[REQUIRED WORK] Where a line in the records below includes "Machine", pull that line out.

[Dataset entries]
Segment Open
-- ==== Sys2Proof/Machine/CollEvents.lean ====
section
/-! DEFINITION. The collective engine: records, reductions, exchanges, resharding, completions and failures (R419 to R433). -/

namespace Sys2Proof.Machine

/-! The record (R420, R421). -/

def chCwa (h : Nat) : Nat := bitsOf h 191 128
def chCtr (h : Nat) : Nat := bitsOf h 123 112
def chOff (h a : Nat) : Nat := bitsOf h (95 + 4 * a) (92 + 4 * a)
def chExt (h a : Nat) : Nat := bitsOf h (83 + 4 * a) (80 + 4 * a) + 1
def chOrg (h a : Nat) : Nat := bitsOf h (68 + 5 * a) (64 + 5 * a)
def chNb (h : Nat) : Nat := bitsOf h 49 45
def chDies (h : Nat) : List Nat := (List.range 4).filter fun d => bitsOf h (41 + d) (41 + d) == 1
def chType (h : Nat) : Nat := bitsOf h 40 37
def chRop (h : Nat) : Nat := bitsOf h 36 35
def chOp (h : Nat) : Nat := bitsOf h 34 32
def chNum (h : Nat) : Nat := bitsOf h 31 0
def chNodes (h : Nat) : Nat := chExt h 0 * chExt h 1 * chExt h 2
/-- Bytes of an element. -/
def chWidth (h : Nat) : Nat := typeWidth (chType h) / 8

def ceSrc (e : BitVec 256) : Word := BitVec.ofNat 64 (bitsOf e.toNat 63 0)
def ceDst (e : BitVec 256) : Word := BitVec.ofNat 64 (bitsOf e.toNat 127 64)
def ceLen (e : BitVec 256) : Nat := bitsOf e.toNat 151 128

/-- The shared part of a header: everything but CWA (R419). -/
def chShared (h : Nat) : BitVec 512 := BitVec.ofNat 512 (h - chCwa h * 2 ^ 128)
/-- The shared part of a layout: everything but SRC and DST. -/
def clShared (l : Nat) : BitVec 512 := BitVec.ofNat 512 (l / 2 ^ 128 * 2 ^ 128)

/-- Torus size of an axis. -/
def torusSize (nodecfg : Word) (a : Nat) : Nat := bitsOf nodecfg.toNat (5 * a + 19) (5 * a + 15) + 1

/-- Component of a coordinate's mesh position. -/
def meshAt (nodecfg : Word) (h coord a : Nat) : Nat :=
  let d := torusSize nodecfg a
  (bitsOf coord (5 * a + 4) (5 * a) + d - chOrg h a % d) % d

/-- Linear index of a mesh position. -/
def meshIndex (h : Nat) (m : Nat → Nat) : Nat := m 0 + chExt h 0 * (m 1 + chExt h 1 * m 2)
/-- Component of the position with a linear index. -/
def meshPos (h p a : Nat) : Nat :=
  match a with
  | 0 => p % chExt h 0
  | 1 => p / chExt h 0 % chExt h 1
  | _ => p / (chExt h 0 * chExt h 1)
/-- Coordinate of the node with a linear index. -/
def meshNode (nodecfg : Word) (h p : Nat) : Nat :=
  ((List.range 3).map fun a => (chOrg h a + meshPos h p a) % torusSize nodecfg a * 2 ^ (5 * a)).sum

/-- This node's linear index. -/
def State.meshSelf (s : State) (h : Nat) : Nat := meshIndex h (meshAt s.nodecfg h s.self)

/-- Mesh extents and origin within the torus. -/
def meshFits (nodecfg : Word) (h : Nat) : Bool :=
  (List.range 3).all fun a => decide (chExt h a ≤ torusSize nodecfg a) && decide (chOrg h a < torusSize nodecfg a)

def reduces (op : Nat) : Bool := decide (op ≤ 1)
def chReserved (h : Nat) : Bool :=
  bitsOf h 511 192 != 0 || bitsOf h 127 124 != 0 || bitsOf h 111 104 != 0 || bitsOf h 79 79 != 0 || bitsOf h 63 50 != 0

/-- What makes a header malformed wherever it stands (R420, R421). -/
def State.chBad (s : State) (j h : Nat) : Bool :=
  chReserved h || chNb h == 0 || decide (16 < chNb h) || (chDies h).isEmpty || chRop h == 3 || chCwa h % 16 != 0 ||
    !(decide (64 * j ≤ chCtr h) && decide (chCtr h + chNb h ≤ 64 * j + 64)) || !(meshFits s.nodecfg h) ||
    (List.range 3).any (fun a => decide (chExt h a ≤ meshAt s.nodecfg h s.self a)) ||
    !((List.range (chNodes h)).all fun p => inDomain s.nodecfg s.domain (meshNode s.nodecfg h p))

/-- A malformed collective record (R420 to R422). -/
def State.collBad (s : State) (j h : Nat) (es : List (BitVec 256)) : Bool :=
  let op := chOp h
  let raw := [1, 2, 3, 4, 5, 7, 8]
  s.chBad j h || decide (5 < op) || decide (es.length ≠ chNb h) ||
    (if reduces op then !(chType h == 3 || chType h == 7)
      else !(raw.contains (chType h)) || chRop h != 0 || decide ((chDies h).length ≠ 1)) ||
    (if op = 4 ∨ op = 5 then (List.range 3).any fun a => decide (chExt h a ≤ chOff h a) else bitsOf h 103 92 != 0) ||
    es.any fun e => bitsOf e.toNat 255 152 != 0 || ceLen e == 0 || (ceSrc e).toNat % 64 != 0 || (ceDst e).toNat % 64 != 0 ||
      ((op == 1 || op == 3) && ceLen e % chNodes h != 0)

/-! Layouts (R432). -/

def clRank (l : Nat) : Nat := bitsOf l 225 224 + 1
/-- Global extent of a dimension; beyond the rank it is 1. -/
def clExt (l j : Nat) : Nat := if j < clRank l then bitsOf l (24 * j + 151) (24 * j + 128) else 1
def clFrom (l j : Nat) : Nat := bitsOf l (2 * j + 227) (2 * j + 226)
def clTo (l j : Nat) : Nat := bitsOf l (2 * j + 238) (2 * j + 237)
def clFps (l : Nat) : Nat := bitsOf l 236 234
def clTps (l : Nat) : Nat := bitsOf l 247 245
Segment Closed
[TASK RESPONSE]
-- ==== Sys2Proof/Machine/CollEvents.lean ====
namespace Sys2Proof.Machine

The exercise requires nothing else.